Extrapyramidal symptoms and related disorders: parkinsonism and associated symptoms: tremor, hypertonia, hypokinesia, hypersalivation; acute dyskinesia and dystonia (spasmodic torticollis, oculogyric crises, trismus); akathisia.
These symptoms are generally reversible if anti-Parkinson's medication is administered: Tardive dyskinesia (characterised by involuntary and rhythmic movements mainly of the tongue and/or face), typical of all neuroleptics, after administration for more than 3 months.
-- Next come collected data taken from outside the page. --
-- ==== Sys2Proof/Machine/Operands.lean ====
section
/-! DEFINITION. The Operand Resolver (spec/30_encoding.md R48, R49): every operand form there is. -/

namespace Sys2Proof.Machine

/-- `ValOf(w)`: a literal is the value, a register reference gives the register's content, and any other Word raises
InvalidOperand (R48). -/
def valOf (s : State) : Operand → Except Stop Val
  | .lit v => .ok v
  | .reg i => .ok (s.reg i)
  | .invalid w => .error (.raise .invalidOperand (some w.toNat))

/-- `RegOf(w)`: the index of a register reference; a literal or an invalid Word raises InvalidOperand (R49, decision
D2). The register is not read. -/
def regOf : Operand → Except Stop RegIdx
  | .reg i => .ok i
  | .lit v => .error (.raise .invalidOperand (some v.toNat))
  | .invalid w => .error (.raise .invalidOperand (some w.toNat))

end Sys2Proof.Machine
end

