-- ==== Sys2Proof/Machine/Step.lean ====
section
/-! DEFINITION. One step of the dispatcher (spec/40_dispatch.md R58). -/

namespace Sys2Proof.Machine

/-- One step: fetch and decode at `ip`, then execute. -/
def step (s : State) : Host.Outcome State Fault Refusal :=
  match fetchInstr s with
  | .ok i => exec i s
  | .error o => o

/-- The state with the instruction whose low `nbits` bits are those of `w`, as the opcode table numbers them, stored
where the next step fetches. -/
def State.withFetchWord (s : State) (nbits w : Nat) : State := placeWords s (tableWords nbits w)

end Sys2Proof.Machine
end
The anti-Parkinson's medication is ineffective or may exacerbate symptoms.
Seizures (see Precautions).
Reproductive system and breast disorders: Disorders related to hyperprolactinaemia: Galactorrhoea, amenorrhoea, gynaecomastia, increased chest, chest pain, orgasmic dysfunction, erectile dysfunction.
Skin and subcutaneous tissue disorders: Maculopapular rash.
Vascular disorders: Venous thromboembolism, including pulmonary embolism, sometimes fatal, and deep vein thrombosis (see Warnings).
Pregnancy, puerperium and perinatal conditions: Unknown frequency: Neonatal withdrawal syndrome (see Use in Pregnancy & Lactation).
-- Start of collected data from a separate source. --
theorem ends_nextInput {i : Instr} {P : Byte × State → Prop} {s : State}
    (hi : mayRaise i .inputExhausted = true)
    (h : ∀ c rest, s.input = c :: rest → P (c, s.setInput rest)) : Ends i P (nextInput s) := by
  refine ⟨fun ⟨c, t⟩ ht => ?_, fun e he kind info hk => ?_⟩
  · obtain ⟨rest, hs, rfl⟩ := (nextInput_eq_ok s t c).1 ht; exact h c rest hs
  · obtain ⟨-, ⟨-, rfl⟩ | ⟨-, rfl⟩⟩ := (nextInput_eq_error s e).1 he
    · injection hk with hk; exact hk ▸ hi
    · exact nomatch hk

theorem ends_remainder {i : Instr} {P : Nat → Prop} {n d : Nat} (hi : mayRaise i .divideByZero = true)
    (h : d ≠ 0 → P (n % d)) : Ends i P (remainder n d) := by
  refine ⟨fun r hr => ?_, fun e he kind info hk => ?_⟩
  · obtain ⟨hd, rfl⟩ := (remainder_eq_ok n d r).1 hr; exact h hd
  · obtain ⟨-, rfl⟩ := (remainder_eq_error n d e).1 he
    injection hk with hk; exact hk ▸ hi

theorem finish_next {i : Instr} {s t : State} {body : Except Stop State} (h : finish i s body = .next t)
    (hb : Ends i (Done i s) body) : Done i s t ∨ Raised i s t := by
  obtain h | ⟨kind, info, he, rfl⟩ := (finish_eq_next i s t body).1 h
  · exact .inl (hb.1 t h)
  · exact .inr ⟨kind, info, hb.2 _ he kind info rfl, rfl⟩

/-! ### One lemma for each instruction -/

theorem execHalt_next {s t : State} (h : execHalt s = .next t) : Done .halt s t ∨ Raised .halt s t :=
  finish_next h (.ok rfl)

theorem execNoop_next {s t : State} (h : execNoop s = .next t) : Done .noop s t ∨ Raised .noop s t :=
  finish_next h (.ok rfl)

theorem execSet_next {a b : Operand} {s t : State} (h : execSet a b s = .next t) :
    Done (.set a b) s t ∨ Raised (.set a b) s t :=
  finish_next h (.bind <| ends_regOf rfl fun _ ha => .bind <| ends_valOf rfl fun _ hb =>
    ends_writeReg_val ⟨_, _, ha, hb, rfl⟩)

theorem execPush_next {a : Operand} {s t : State} (h : execPush a s = .next t) :
    Done (.push a) s t ∨ Raised (.push a) s t :=
  finish_next h (.bind <| ends_valOf rfl fun va ha => ends_pushVal (.inl (by have := va.isLt; omega))
    fun _ hr => ⟨va, ha, hr, by simp [BitVec.ofNat_toNat]⟩)

theorem execPop_next {a : Operand} {s t : State} (h : execPop a s = .next t) :
    Done (.pop a) s t ∨ Raised (.pop a) s t :=
  finish_next h (.bind <| ends_regOf rfl fun _ ha => .bind <| ends_popVal rfl fun _ _ hs =>
    ends_writeReg_val ⟨_, _, _, ha, hs, rfl⟩)

theorem execEq_next {a b c : Operand} {s t : State} (h : execEq a b c s = .next t) :
    Done (.eq a b c) s t ∨ Raised (.eq a b c) s t :=
  finish_next h (.bind <| ends_regOf rfl fun _ ha => .bind <| ends_valOf rfl fun vb hb => .bind <|
    ends_valOf rfl fun vc hc => ends_writeReg (.inl (truthValue_le _)) fun _ =>
      ⟨_, vb, vc, ha, hb, hc, by simp [truthValue, BitVec.toNat_inj]⟩)

theorem execGt_next {a b c : Operand} {s t : State} (h : execGt a b c s = .next t) :
    Done (.gt a b c) s t ∨ Raised (.gt a b c) s t :=
  finish_next h (.bind <| ends_regOf rfl fun _ ha => .bind <| ends_valOf rfl fun vb hb => .bind <|
    ends_valOf rfl fun vc hc => ends_writeReg (.inl (truthValue_le _)) fun _ =>
      ⟨_, vb, vc, ha, hb, hc, by simp [truthValue]⟩)

theorem execJmp_next {a : Operand} {s t : State} (h : execJmp a s = .next t) :
    Done (.jmp a) s t ∨ Raised (.jmp a) s t :=
  finish_next h (.bind <| ends_valOf rfl fun _ ha => .ok ⟨_, ha, rfl⟩)

theorem execJnz_next {a b : Operand} {s t : State} (h : execJnz a b s = .next t) :
    Done (.jnz a b) s t ∨ Raised (.jnz a b) s t :=
  finish_next h (.bind <| ends_valOf rfl fun va ha => .bind <| ends_valOf rfl fun vb hb =>
    .ok ⟨va, vb, ha, hb, by split <;> rfl⟩)

theorem execJez_next {a b : Operand} {s t : State} (h : execJez a b s = .next t) :
    Done (.jez a b) s t ∨ Raised (.jez a b) s t :=
  finish_next h (.bind <| ends_valOf rfl fun va ha => .bind <| ends_valOf rfl fun vb hb =>
    .ok ⟨va, vb, ha, hb, by split <;> rfl⟩)

theorem execAdd_next {a b c : Operand} {s t : State} (h : execAdd a b c s = .next t) :
    Done (.add a b c) s t ∨ Raised (.add a b c) s t :=
  finish_next h (.bind <| ends_regOf rfl fun _ ha => .bind <| ends_valOf rfl fun _ hb => .bind <|
    ends_valOf rfl fun _ hc => ends_writeReg (.inl (Nat.le_of_lt_succ (Nat.mod_lt _ (by decide)))) fun _ =>
      ⟨_, _, _, ha, hb, hc, rfl⟩)

theorem execMult_next {a b c : Operand} {s t : State} (h : execMult a b c s = .next t) :
    Done (.mult a b c) s t ∨ Raised (.mult a b c) s t :=
  finish_next h (.bind <| ends_regOf rfl fun _ ha => .bind <| ends_valOf rfl fun _ hb => .bind <|
    ends_valOf rfl fun _ hc => ends_writeReg (.inl (Nat.le_of_lt_succ (Nat.mod_lt _ (by decide)))) fun _ =>
      ⟨_, _, _, ha, hb, hc, rfl⟩)

theorem execMod_next {a b c : Operand} {s t : State} (h : execMod a b c s = .next t) :
    Done (.mod a b c) s t ∨ Raised (.mod a b c) s t :=
  finish_next h (.bind <| ends_regOf rfl fun _ ha => .bind <| ends_valOf rfl fun vb hb => .bind <|
    ends_valOf rfl fun vc hc => .bind <| ends_remainder rfl fun hd =>
      ends_writeReg (.inl (by have := vb.isLt; have := Nat.mod_le vb.toNat vc.toNat; omega)) fun _ =>
      ⟨_, vb, vc, ha, hb, hc, hd, rfl⟩)

theorem execAnd_next {a b c : Operand} {s t : State} (h : execAnd a b c s = .next t) :
    Done (.and a b c) s t ∨ Raised (.and a b c) s t :=
  finish_next h (.bind <| ends_regOf rfl fun _ ha => .bind <| ends_valOf rfl fun _ hb => .bind <|
    ends_valOf rfl fun _ hc => ends_writeReg_val ⟨_, _, _, ha, hb, hc, rfl⟩)

theorem execOr_next {a b c : Operand} {s t : State} (h : execOr a b c s = .next t) :
    Done (.or a b c) s t ∨ Raised (.or a b c) s t :=
  finish_next h (.bind <| ends_regOf rfl fun _ ha => .bind <| ends_valOf rfl fun _ hb => .bind <|
    ends_valOf rfl fun _ hc => ends_writeReg_val ⟨_, _, _, ha, hb, hc, rfl⟩)

theorem execNot_next {a b : Operand} {s t : State} (h : execNot a b s = .next t) :
    Done (.not a b) s t ∨ Raised (.not a b) s t :=
  finish_next h (.bind <| ends_regOf rfl fun _ ha => .bind <| ends_valOf rfl fun _ hb =>
    ends_writeReg (.inl (Nat.sub_le _ _)) fun _ => ⟨_, _, ha, hb, rfl⟩)

theorem execRmem_next {a b : Operand} {s t : State} (h : execRmem a b s = .next t) :
    Done (.rmem a b) s t ∨ Raised (.rmem a b) s t :=
  finish_next h (.bind <| ends_regOf rfl fun _ ha => .bind <| ends_valOf rfl fun _ hb => .bind <|
    ends_memRead rfl fun _ hw => ends_writeReg (.inr rfl) fun hle => ⟨_, _, _, ha, hb, hw, hle, rfl⟩)

theorem execWmem_next {a b : Operand} {s t : State} (h : execWmem a b s = .next t) :
    Done (.wmem a b) s t ∨ Raised (.wmem a b) s t :=
  finish_next h (.bind <| ends_valOf rfl fun _ ha => .bind <| ends_valOf rfl fun _ hb =>
    ends_memWrite rfl fun hlt => ⟨_, _, ha, hb, hlt, rfl⟩)

theorem execCall_next {a : Operand} {s t : State} (h : execCall a s = .next t) :
    Done (.call a) s t ∨ Raised (.call a) s t :=
  finish_next h (.bind <| ends_valOf rfl fun _ ha => .bind <| ends_pushVal (.inr rfl) fun hle hr =>
    .ok ⟨_, ha, hle, hr, rfl⟩)

theorem execRet_next {s t : State} (h : execRet s = .next t) : Done .ret s t ∨ Raised .ret s t :=
  finish_next h (.bind <| ends_popVal rfl fun _ _ hs => .ok ⟨_, _, hs, rfl⟩)

theorem execOut_next {a : Operand} {s t : State} (h : execOut a s = .next t) :
    Done (.out a) s t ∨ Raised (.out a) s t :=
  finish_next h (.bind <| ends_valOf rfl fun _ ha => .ok ⟨_, ha, rfl⟩)

theorem execInp_next {a : Operand} {s t : State} (h : execInp a s = .next t) :
    Done (.inp a) s t ∨ Raised (.inp a) s t :=
  finish_next h (.bind <| ends_regOf rfl fun _ ha => .bind <| ends_nextInput rfl fun c _ hc =>
    ends_writeReg (.inl (by have := c.isLt; omega)) fun _ => ⟨_, _, _, ha, hc, rfl⟩)

/-- A next state of an instruction is its completion or one of its faults. -/
theorem exec_next {i : Instr} {s t : State} (h : exec i s = .next t) : Done i s t ∨ Raised i s t := by
  cases i with
  | halt => exact execHalt_next h
  | set a b => exact execSet_next h
  | push a => exact execPush_next h
  | pop a => exact execPop_next h
  | eq a b c => exact execEq_next h
  | gt a b c => exact execGt_next h
  | jmp a => exact execJmp_next h
  | jnz a b => exact execJnz_next h
  | jez a b => exact execJez_next h
  | add a b c => exact execAdd_next h
  | mult a b c => exact execMult_next h
  | mod a b c => exact execMod_next h
  | and a b c => exact execAnd_next h
  | or a b c => exact execOr_next h
  | not a b => exact execNot_next h
  | rmem a b => exact execRmem_next h
  | wmem a b => exact execWmem_next h
  | call a => exact execCall_next h
  | ret => exact execRet_next h
  | out a => exact execOut_next h
  | inp a => exact execInp_next h
  | noop => exact execNoop_next h

end Sys2Proof.Machine
end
Contraindicated combinations: Levodopa: reciprocal antagonism between levodopa and neuroleptics (see Contraindications).
Consumption of grapefruit juice during treatment with sulpiride.
Combinations not recommended: Alcohol: alcohol can enhance the sedative effects of neuroleptics. The consumption of alcoholic beverages and medicinal products containing alcohol should be avoided.
Combination with medicinal products that may prolong the QT interval or induce torsade de pointes (see Warnings).
Drugs that induce bradycardia such as beta blockers, calcium channel blockers, inducers of bradycardia such as diltiazem and verapamil, clonidine, guanfacine; digitalis.
Medicinal products that induce hypokalaemia: hypokalaemic diuretics, laxatives, amphotericin B (IV), glucocorticoids, tetracosactide. Hypokalaemia should be corrected.
Class IA antiarrhythmic drugs such as quinidine, disopyramide.
Class III antiarrhythmic drugs such as amiodarone, sotalol.
Other medicinal products such as pimozide, sultopride, haloperidol, thioridazine, methadone, imipramine, lithium, bepridil, cisapride, erythromycin (IV), vincamine (IV), halofantrine, pentamidine, sparfloxacin.
Combinations to be taken into account: Sucralfate: Concomitant administration of sulpiride with sucralfate may reduce plasma levels of sulpiride and may lead to a reduction or loss of therapeutic action. Therefore, sulpiride should be administered at least two hours before the sucralfate.
Antacids: The joint administration of sulpiride with antacids containing magnesium or aluminium salts may cause a decrease in the plasma levels of sulpiride, which may lead to a reduction or loss of therapeutic action. Therefore, sulpiride should be administered at least two hours before antacids.
Antihypertensive agents: antihypertensive effect and possibility of increased occurrence of postural hypotension (additive effect).
CNS depressants: including narcotics, analgesics, sedative H1 antihistamines, barbiturates, benzodiazepines and other anxiolytic drugs, clonidine and derivatives.

Incompatibilities: Not applicable.
Special precautions for disposal and other handling: No special requirements.
Any unused product or waste material should be disposed of in accordance with local requirements.

Store below 30°C.
Shelf life: 24 months.

Antipsychotics / Anxiolytics

N05AL01 - sulpiride ; Belongs to the class of benzamides antipsychotics.